Insights from Databricks’ DBRX Model Development
The development of Databricks’ DBRX language model exemplified the end-to-end platform approach [00:14:39]. They used Spark for data ingestion and ETL, Delta tables for storage, Unity Catalog for tracking data sets, MosaicML tools for model training, and MLflow for experiment tracking [00:14:43]. This integrated use of their own products saved significant time [00:14:58].
Future Outlook
Frankle believes the open-source model world is “exceedingly well covered” [00:38:30]. Therefore, Databricks’ focus shifts to other gaps to ensure customer success [00:37:07]:
- Evaluation Creation: Helping customers build their initial measuring sticks [00:37:15].
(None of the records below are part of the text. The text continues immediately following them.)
theorem State.hardFailed_without {W : List Part} (s : State) (r : DecodeResult) (h : [Part.evc, .log, .regs 7,
    .regs 15, .regs 20] ⊆ W) :
    (s.hardFailed r).without W = s.without W := by
  simp only [List.cons_subset, List.nil_subset, and_true] at h
  simp only [State.hardFailed, ↓State.countErr_without, ↓State.raise_without, Reg.rdpTagFailCnt, Reg.rdpHardFailCnt,
      Reg.rdpEvent, Nat.reduceDiv, ↓without_ite, ↓without_foldl, ite_self, implies_true, List.cons_subset,
      List.nil_subset, and_true, and_self, true_and, h]

theorem State.softLeg_without {W : List Part} (s : State) (j : DecodeJob) (passes : Nat) (h : [Part.prx, .cmds, .rdp,
    .wrp] ⊆ W) :
    (s.softLeg j passes).without W = s.without W := by
  simp only [List.cons_subset, List.nil_subset, and_true] at h
  unfold State.softLeg
  (repeat' split) <;> simp only [↓State.setLeg_without, ↓State.admitRead_without, ↓without_ite, ↓without_foldl,
      ite_self, implies_true, List.cons_subset, List.nil_subset, and_true, and_self, true_and, h]

theorem State.unitLegEnds_without {W : List Part} (s : State) (c : CmdId) (u : Nat) (j : DecodeJob) (g : Leg)
    (ok : Bool) (h : [Part.prx, .cmds, .mch, .rdp, .wrp, .mcr, .nss, .fns, .errs, .evc, .mlk, .log, .out, .regs 6,
    .regs 7, .regs 8, .regs 13, .regs 15, .regs 20] ⊆ W) :
    (s.unitLegEnds c u j g ok).without W = s.without W := by
  simp only [List.cons_subset, List.nil_subset, and_true] at h
  unfold State.unitLegEnds
  dsimp only
  (repeat' split) <;> simp only [↓State.setLeg_without, ↓State.reconSettle_without, ↓State.recovered_without,
      ↓State.nextStage_without, ↓State.softLeg_without, ↓without_ite, ↓without_foldl, ite_self, implies_true,
      List.cons_subset, List.nil_subset, and_true, and_self, true_and, h]

theorem State.partRead_without {W : List Part} (s : State) (wid u : Nat) (ok : Bool) (h : [Part.rdp, .wrp, .mcr, .nss,
    .evc, .mlk, .out, .regs 8, .regs 13, .regs 15] ⊆ W) :
    (s.partRead wid u ok).without W = s.without W := by
  simp only [List.cons_subset, List.nil_subset, and_true] at h
  unfold State.partRead
  dsimp only
  (repeat' split) <;> simp only [↓State.becomeStaged_without, ↓State.merged_without, ↓without_ite, ↓without_foldl,
      ite_self, implies_true, List.cons_subset, List.nil_subset, and_true, and_self, true_and, h]

theorem State.legEnds_without {W : List Part} (s : State) (j : DecodeJob) (g : Leg) (ok : Bool) (h : [Part.prx, .cmds,
    .mch, .rdp, .wrp, .mcr, .nss, .fns, .errs, .evc, .mlk, .log, .out, .regs 6, .regs 7, .regs 8, .regs 13, .regs 15,
    .regs 20] ⊆ W) :
    (s.legEnds j g ok).without W = s.without W := by
  simp only [List.cons_subset, List.nil_subset, and_true] at h
  unfold State.legEnds
  (repeat' split) <;> simp only [↓State.answerAround_without, ↓State.unitLegEnds_without, ↓State.setLeg_without,
      ↓State.partRead_without, ↓State.softLeg_without, ↓without_ite, ↓without_foldl, ite_self, implies_true,
      List.cons_subset, List.nil_subset, and_true, and_self, true_and, h]

theorem State.readEnds_without {W : List Part} (s : State) (j : DecodeJob) (pass : Bool) (h : [Part.prx, .cmds, .mch,
    .rdp, .wrp, .mcr, .nss, .fns, .errs, .evc, .mlk, .log, .out, .regs 6, .regs 7, .regs 8, .regs 13, .regs 15,
    .regs 20] ⊆ W) :
    (s.readEnds j pass).without W = s.without W := by
  simp only [List.cons_subset, List.nil_subset, and_true] at h
  unfold State.readEnds
  (repeat' split) <;> simp only [↓State.legEnds_without, ↓State.setLeg_without, ↓without_ite, ↓without_foldl, ite_self,
      implies_true, List.cons_subset, List.nil_subset, and_true, and_self, true_and, h]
- Navigating Options: Guiding customers through the complex decisions of RAG versus prompting versus fine-tuning, providing many options without overwhelming them [00:37:25].
- Data Challenges: Assisting customers in building AI systems with imperfect or fragmented data [00:37:40].
- Compound AI Systems and Agents: Focusing on connecting different pieces of data and models to solve specific problems [00:38:05].
The field is still learning what works best in different scenarios [00:31:22]. The goal is to provide maximum choice with minimal cost, then help customers make the best selection and confidently deploy models into production [00:32:23]. Even with advancements, AI systems are fundamentally “fuzzy,” and achieving “fifth nine” reliability with current technology remains challenging [00:24:07]. This understanding helps manage expectations and focus on learning the strengths and weaknesses of the technology [00:24:23].